In episodes 5 and 6 we’re in space, and our lovely director, Charles Martin, had not done anything like this before. “You’re coming out of the Transmat and going down that corridor…” I did it and I looked around. He said, “I would have come out of there and been zapped, man, I wouldn’t have thought of that, Space Captain. You’ve got to look this way and that!” He collapsed on a sofa and said, “I’ve been doing this 16 days and I’m knackered and you’ve been doing it for weeks!” He got us when we were at our tiredest, and on his first day he got every special effect and shot and animal and whatever in the Attic. It’s a horrific place to shoot because you’ve got this hole in the middle supporting the whole set, and then the level going down to Mr Smith. When Mr Smith is opening up, you can’t stand in his way otherwise you get bashed. You’ve only got a short little way before you fall if you’re not looking down the steps. My absolute goal on any Sarah Jane was to run down those steps to Mr Smith, but I couldn’t do it. I’m going to save the universe, but I must see where those steps are! Then the place where the books are is like a hellhole sauna, you just drip out of there. Charles had everything on the first day, I felt so sorry for him. He called me “babe” at one point, and then said, “I’m so sorry,” and I said, “Would you mind just doing that again? I quite like that!”

What’s been the most challenging thing about doing the series?

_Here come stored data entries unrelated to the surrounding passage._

-- ==== Sys2Proof/Machine/State.lean ====
section
/-!
DEFINITION. The machine's state as plain data: everything the spec gives the JK-GN4000 (INVENTORY.md lists it with the
rules), the reasons a step can stop, and the state after reset. Keyed collections are lists of (key, value) pairs with
rising keys; where a collection has a default value, an unlisted key holds it and no listed entry equals it.
-/
namespace Sys2Proof.Machine

/-- Why a run stops. -/
inductive Fault where
  /-- Raised by the meaning of an encoded instruction when no path is issuing, so that there is no team for it to act
  on. No hardware state corresponds to it: a step always names the issuing path first. Safe. -/
  | noIssuer
  deriving DecidableEq, Repr

/-- Why an instruction has no meaning. -/
inductive Refusal where
  /-- Raised by an arm of exec whose instruction is not modelled. Safe. -/
  | notModelled (mnemonic : String)
  deriving DecidableEq, Repr

/-! ### Paths, results and faults of a team -/

/-- What a path parked outside the states of 02 R44 waits for (log 12). -/
inductive PathWait where
  /-- a fence with its scope and ordering codes (07 R189); `upTo` is what Replay.issued of an earlier access is below -/
  | fence (scope ord upTo : Nat)
  /-- the writes of cflush (removing the line) or cwb, after the team's accesses below `upTo` (17 R370) -/
  | maintenance (va : Dword) (remove : Bool) (upTo : Nat)
  /-- the read of a child's launch parameter block, with the elected lane, after the team's accesses below `upTo`
  (07 R196) -/
  | launch (lpb : Dword) (lane upTo : Nat)
  /-- the teams that halt names (15 R326) -/
  | halt (sel : Word)
  /-- the exchange of cswap (15 R328) -/
  | exchange
  /-- the removal of the TLB entries that a selector names (15 R337) -/
  | tlbinv (sel : Dword)
  deriving DecidableEq, Repr

/-- The state of a path (02 R44); a debugger's hold stands beside it (18 R389). -/
inductive PathState where
  | ready
  | parked
  | counting (apath bound : Nat)
  | faulted
  | waiting (w : PathWait)
  deriving DecidableEq, Repr

/-- A trap as its record and the error record need it (18 R381, 02 R33). -/
structure Trap where
  cause : Nat
  sub : Nat
  pc : Dword
  addr : Dword
  /-- path index, 0xFF when no path is concerned -/
  path : Nat
  mask : Mask
  /-- bit 0 precise, 1 resumable, 2 handled, 3 team-level, 4 uniform (18 R381) -/
  fl : BitVec 8
  code : Word
  /-- %clock when it was raised -/
  time : Dword
  /-- order in which the traps of the module were raised -/
  seq : Nat
  deriving DecidableEq, Repr

/-- What an error record says of the error that ends a grid (02 R33). -/
structure ErrInfo where
  cause : Nat
  cohort : Nat
  pc : Dword
  addr : Dword
  team : Nat
  lane : Nat
  deriving DecidableEq, Repr

/-- A path-table entry (02 R44, R24). -/
structure Path where
  pc : Dword
  mask : Mask
  fmt : Word
  entryFmt : Word
  st : PathState
  /-- the instruction at which it waits carries the switch marker -/
  mark : Bool
  /-- held by a debugger, or while the supervisor is in its trap handler (18 R389, 15 R321) -/
  hold : Bool
  /-- the PC breakpoints, bit n for breakpoint n, that do not stop the next issue attempt (18 R388) -/
  skipBp : BitVec 2
  /-- the standing trap (18 R382) -/
  trap : Option Trap
  deriving DecidableEq, Repr

/-- A register write of an instruction or of a returning result. -/
inductive RegWrite where
  /-- lane register reg of a lane -/
  | v (reg lane : Nat) (x : Word)
  /-- lane predicate p reg of a lane -/
  | p (reg lane : Nat) (x : Bool)
  /-- uniform register -/
  | s (reg : Nat) (x : Word)
  /-- uniform predicate -/
  | q (reg : Nat) (x : Bool)
  deriving DecidableEq, Repr

/-- A long result outstanding: the writes still to come, the operation it is counted with, and the paths that wait for
its uniform writes at a switch marker (02 R53, R54), and the flags it ORs into FST with its first return (04 R115; log 44). -/
structure LongRes where
  op : Option Nat
  owners : List Nat
  writes : List RegWrite
  flags : Word
  deriving DecidableEq, Repr

/-- An operation counted on an asynchronous path, oldest first (02 R56). -/
structure AsyncOp where
  id : Nat
  apath : Nat
  done : Bool
  deriving DecidableEq, Repr

/-- What a memory, walker or list access does in each lane, kept for replay (07 R178). -/
inductive Access where
  /-- a load of size code sz into register dst -/
  | load (sz dst : Nat)
  /-- a store of size code sz -/
  | store (sz : Nat)
  /-- an atomic: operation, ordering and scope code (07 R186), 64-bit form, destination of the old value if it returns
  one, carried FPM -/
  | atomic (op os : Nat) (wide : Bool) (dst : Option Nat) (fpm : Word)
  /-- a uniform load into register dst -/
  | loadU (wide : Bool) (dst : Nat)
  /-- the acquire read of waitc: comparison, expected value, mask -/
  | waitc (cmp : Nat) (e m : Word)
  /-- the read of a launch parameter block -/
  | launch
  /-- an instruction fetch -/
  | fetch
  /-- a walker instruction on a tree descriptor: function of 0x3C, its sub, destination quad -/
  | walker (fn sub quad : Nat) (desc : Dword)
  /-- a list operation on a target descriptor: function of 0x3E, its sub, destination quad -/
  | list (fn sub quad : Nat) (desc : Dword)
  deriving DecidableEq, Repr

/-- One lane's request: its address and the operand words it read at issue. -/
structure LaneReq where
  lane : Nat
  addr : Dword
  data : List Word
  deriving DecidableEq, Repr

/-- The unfinished lanes of one instruction that met one cause and subcode, kept in replay state (07 R178, 18 R386). -/
structure Replay where
  /-- the order of its fault among the traps of the module -/
  seq : Nat
  path : Nat
  pc : Dword
  /-- %clock when the fault was raised -/
  time : Dword
  cause : Nat
  sub : Nat
  access : Access
  lanes : List LaneReq
  op : Option Nat
  /-- the paths that a uniform or team-level access stops -/
  owners : List Nat
  /-- the paths whose later accesses follow it in team order (08 R208): the issuing one, those that have come of it by a
  split or a merge, and those that have passed a team-wide point since -/
  before : List Nat
  /-- the number of the next trap when the instruction was issued: the same for all its entries, and kept when a lane
  faults again, so that it tells which accesses of the team came earlier (08 R209) -/
  issued : Nat
  /-- its path has merged since: every later access of the merged path follows it (02 R47) -/
  merged : Bool
  /-- one access for the path rather than for each lane -/
  uniform : Bool
  /-- the report has reached the core -/
  reported : Bool
  deriving DecidableEq, Repr

/-- A wait of the whole team (02 R49). -/
inductive TeamWait where
  | none
  /-- waitc: issuing path, location, comparison, operands, lane, and whether a wake has come (07 R193) -/
  | waitc (path : Nat) (addr : Dword) (cmp : Nat) (e m : Word) (lane : Nat) (woken : Bool)
  /-- bar.c at a slot, and whether the slot has completed while the team was halted: it goes on when it resumes (07 R190,
  15 R325) -/
  | bar (path slot : Nat) (done : Bool)
  /-- regroup with the keys of the path's active lanes, read when it issued (02 R59, 05 R125, R150) -/
  | regroup (path : Nat) (keys : List (Nat × Word))
  deriving DecidableEq, Repr

/-- A team (02 R42, 15 R331). Its key is 65,536 x partition + TID. -/
structure Team where
  /-- local ASID of its grid (17 R357); the supervisor's is SVASID -/
  asid : Nat
  /-- FLAGS bit 1 of its launch (18 R386) -/
  debug : Bool
  /-- FLAGS bit 2 of its launch (05 R141) -/
  profile : Bool
  gid : Nat
  cid : Nat
  cohort : Nat
  team : Nat
  /-- 512 x die + 8 x cluster + core -/
  core : Nat
  slot : Nat
  sup : Bool
  width : Nat
  vregs : Nat
  sregs : Nat
  npaths : Nat
  acct : Nat
  scratch : Nat
  vbase : Nat
  sbase : Nat
  accEngine : Nat
  accTile : Nat
  /-- lane registers, key 1,024 x register + lane, default 0 -/
  v : List (Nat × Word)
  /-- lane predicates p0-p6, default all false -/
  p : List (Nat × Mask)
  /-- uniform registers, default 0 -/
  s : List (Nat × Word)
  q : BitVec 3
  fpm : Word
  fst : Word
  /-- scratchpad bytes, default 0 -/
  scr : List Host.Cell
  /-- tile elements, key 16,384 x tile + 128 x row + column, default 0 -/
  tiles : List (Nat × Elem)
  scaleBase0 : Dword
  scaleCtl0 : Word
  scaleBase1 : Dword
  scaleCtl1 : Word
  /-- its lines in its engine's scale cache, by VA / 128 (09 R237) -/
  scales : List (Nat × BitVec 1024)
  ops : List AsyncOp
  long : List LongRes
  replay : List Replay
  paths : List (Nat × Path)
  wait : TeamWait
  halted : Bool
  wdcnt : Nat
  fscnt : Nat
  /-- the standing traps that no path, access or command of it holds: of an expired watchdog or fault-stall count
  (15 R333), and of lanes that found a tree or a list invalid (10 R259, 12 R303) -/
  expired : List Trap
  /-- a replay was asked for while the team was halted (17 R374) -/
  replayDue : Bool
  /-- the paths whose lanes held by watchpoints PRES let go while its context was stored: they are performed when the team
  resumes (18 R383) -/
  letGo : List Nat
  /-- a power-token request stands in the partition's list -/
  tokenAsked : Bool
  /-- it holds a granted token -/
  token : Bool
  leaf : Word
  tile : Word
  klo : Word
  khi : Word
  fixup : Word
  /-- the global iterations not yet handed to it in SPLIT mode, first and one past the last (02 R38) -/
  segNext : Nat
  segLast : Nat
  /-- neither retired nor ended; the reservation outlives it (07 R175) -/
  live : Bool
  /-- ended by software or by an error, which is not a retirement (13 R313) -/
  ended : Bool
  deriving DecidableEq, Repr

/-! ### Cohorts, grids, commands -/

/-- Where a cohort's state lies (02 R41, 15 R329). -/
inductive CohortPlace where
  | resident
  | shadow
  | drained (slot : Nat)
  deriving DecidableEq, Repr

/-- A placed cohort (02 R26). -/
structure Cohort where
  gid : Nat
  idx : Nat
  die : Nat
  cluster : Nat
  span : Nat
  /-- barrier block of the first cluster (07 R191) -/
  block : Option Nat
  /-- keys of its created teams, in ascending team number -/
  teams : List Nat
  place : CohortPlace
  /-- what a write through the on-chip map added to the arrivals of a barrier slot, modulo 32, default 0 (15 R330) -/
  barSkew : List (Nat × Nat)
  /-- a drain to the swap area is running -/
  draining : Bool
  deriving DecidableEq, Repr

/-- A launch parameter block as read (02 R31), and its checks' inputs. -/
structure Lpb where
  entry : Dword
  teamw : Nat
  teams : Nat
  span : Nat
  vregs : Nat
  sregs : Nat
  acct : Nat
  flags : BitVec 8
  scratch : Nat
  fpminit : Word
  mode : Nat
  paths : Nat
  modef : List Nat
  done : Dword
  errec : Dword
  ticket : Dword
  args : Dword
  deriving DecidableEq, Repr

/-- A grid from its launch to its retirement (02 R28-R38, 18 R383). Its key is 65,536 x partition + grid number. -/
structure Grid where
  addr : Dword
  lpb : Lpb
  depth : Nat
  parent : Option Nat
  cls : Nat
  /-- local ASID -/
  asid : Nat
  n : Nat
  leafSet : List Nat
  work : Nat
  retry : Nat
  /-- the noted first error (18 R383) -/
  noted : Option ErrInfo
  errCount : Nat
  failed : Bool
  /-- an error ends it: its record is written when it retires -/
  error : Option ErrInfo
  /-- dies whose processor serves it and may still claim -/
  claiming : List Nat
  /-- dies that have invalidated their instruction caches for it (03 R89) -/
  cleared : List Nat
  /-- claimed but unplaced cohort indices, each with its die; one to be placed again joins them (15 R335) -/
  unplaced : List (Nat × Nat)
  halted : Bool
  /-- placed at least once -/
  placed : Bool
  deriving DecidableEq, Repr

/-- An engine command outstanding. `kind` is 64 x (major - 0x36) + function of the instruction that issued it, `sub`
its sub; `args` are the operands read at issue, in the order its entry lists them, and `bytes` the command block or
record read at issue. -/
structure Cmd where
  id : Nat
  tk : Nat
  op : Nat
  seq : Nat
  kind : Nat
  sub : Nat
  path : Nat
  lane : Nat
  pc : Dword
  args : List Nat
  bytes : List Byte
  fpm : Word
  fmt : Word
  /-- flags that the part performed has set (04 R115) -/
  flags : Word
  /-- progress point (07 R204, 09 R240, R244, 10 R274, 11 R291) -/
  prog : Nat
  /-- stopped by a replayable fault -/
  stop : Option Trap
  /-- a halt has broken it off on its matrix engine, which goes on from its progress point with a new token (09 R249) -/
  broken : Bool
  /-- started or performed, as far as its kind tells a start from its completion -/
  started : Bool
  /-- lanes of a Curator command still to perform -/
  lanes : List LaneReq
  /-- the number of the next trap when it was issued: the team's unfinished accesses issued below it come first
  (08 R222) -/
  upTo : Nat
  /-- a token is held for it, or asked for -/
  token : Bool
  asked : Bool
  deriving DecidableEq, Repr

Going from one episode to the other. We finished the first block [episodes 1-4] and then we went onto the next block, 7 and 8. I didn’t see it coming, that it would be so difficult. I did find it difficult. The last shot of the first block was in the Attic, and if you used the Attic, you had to dress it, so if you’d dressed it, you used it first in the next episode. I spent a very tiring three or four days in the Attic. Last shot, I’m running up and down the stairs putting something on Mr Smith’s console. After about 10 takes we realised it should be switched on!

First shot the next day, it was such a change of pace and my head was just not there. Same place, same character but the change in pace, the switch in story… that was the hardest. That’s what I will have to watch out for.

How long was the shoot?

Three months. We had the wrap party but then Yas and I had to work the next day. Everyone else was done.

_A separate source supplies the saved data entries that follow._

/-- A line's dirty bytes go to device memory at the address translation gives now, without a permission check; they
are discarded when the page does not translate (17 R367). The line is then clean. -/
def writeBack (s : State) (key : Nat) : State :=
  match klook s.lines key with
  | none => s
  | some l =>
    if l.dirty = 0 then s
    else
      let a := lineAgent s key
      let va := lineVa key
      match regionLookup s a va with
      | (s, pl) =>
        let clean := { s with lines := kput s.lines key { l with dirty := 0 } }
        match translate s a pl va with
        | .error _ => clean
        | .ok (s', lf) =>
          let s := { s' with lines := kput s'.lines key { l with dirty := 0 } }
          writeDirty s (pteLoc lf.pte) (physOf pl lf va) l

/-- A line leaves every cache, its dirty bytes written back first (17 R367, R370). -/
def flushLine (s : State) (key : Nat) : State :=
  let s := writeBack s key
  { s with lines := kdel s.lines key, copies := s.copies.filter fun e => e.2 != key,
           dieCaches := { s.dieCaches with lines := s.dieCaches.lines.filter fun l => l.key != key } }

/-! ### Which caches hold a line (01 R12, R15; log 8) -/

/-- Lines that a memory die's home cache of 96 MiB holds (01 R12). -/
def homeLines : Nat := 786432

/-- Lines that an L1 of 512 KiB and a gateway cache of 16 MiB hold (01 R12); a gateway cache is not divided among
partitions or classes (16 R352). -/
def Cache.lines : Cache → Nat
  | .l1 _ => 4096
  | .gateway _ _ => 131072

/-- A cache is one of the module's, and may hold lines homed on a memory die (01 R12, R15). -/
def Cache.takes (home : Nat) : Cache → Bool
  | .l1 c => decide (c < 256)
  | .gateway d e => decide (d < 4) && decide (e < 4) && d != e && home / 2 == e

/-- The keys of the lines that a cache holds copies of. -/
def State.copiesIn (s : State) (c : Cache) : List Nat := (s.copies.filter fun e => e.1 == c).map Prod.snd

/-- A cached line's copy enters an L1 or a gateway cache that may hold it; a full cache gives up a copy of the device's
choice. -/
def keepCopy (s : State) (c : Cache) (key : Nat) : State :=
  match klook s.lines key with
  | none => s
  | some l =>
    let held := s.copiesIn c
    if !c.takes l.home || held.contains key then s
    else if held.length < c.lines then { s with copies := s.copies ++ [(c, key)] }
    else
      let (s, k) := pick s held.length
      { s with copies := (s.copies.erase (c, held.getD k 0)) ++ [(c, key)] }

/-- An L1 or a gateway cache gives up its copy of a line: the home cache has its bytes (log 8). -/
def dropCopy (s : State) (c : Cache) (key : Nat) : State := { s with copies := s.copies.erase (c, key) }

/-- The L1 and the gateway cache that a request passes on its way to a home memory die: the L1 of its cluster, and the gateway
toward the home's die when that is another; its own die's cache stands beside them (01 R15, 16 R350; log 8). -/
def requestPath (a : Agent) (home : Nat) : List Cache :=
  a.cluster.toList.map Cache.l1 ++ if home / 2 = a.die then [] else [.gateway a.die (home / 2)]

Where does it go from here?

I would love to do more. A lot will depend on things totally out of my control.

A friend of mine watched two children buying a Who DVD, and they were asked if they knew who I was. They said, “She’s Sarah Jane: she’s very lonely but she’s very brave.” That was such an encapsulating little sentence.

I think they’ve got everything right: I believe she would live in that house. I thought they might have changed the car… Charles said to me, “They told me not to let you drive.” That tree is very difficult to avoid, but I screeched out, and he told me I was better than the First AD! My spatial awareness for parking could be bettered, but the only way I can drive is as if I have stolen it. It’s a bloody difficult car to drive: you’ve got to press something before you can turn it on, and there’s a whistle that drives everyone mad. The door is big and heavy, so you can’t do a tight shot.

What’s the appeal of the show to a new non-Who audience?

I think it has an entertainment value that you don’t have to dig for. It’s there on the screen. You can turn away from it and come back to it. I think you’ll like the characters. I think you’ll find things that are amusing that you don’t see every day. I don’t know any other programme, not even Who, like this. There is a pull on it that will bring people from the classic series – whether they’ll follow it at 5 p.m. I don’t know – but it’s something for people who enjoy watching Who and people who are maybe a little anxious, if they’re a little younger, about things in Who. It has a better safety net, even though the Doctor is the hero. It’s not as bumpy a journey. There’s loads of people they can identify with. There’s the mum and the dad, there’s the constants like the children. It’s nice to come out of school and have an adventure. You don’t have to sit down and see fragmented things – it’s something to go home and be excited for.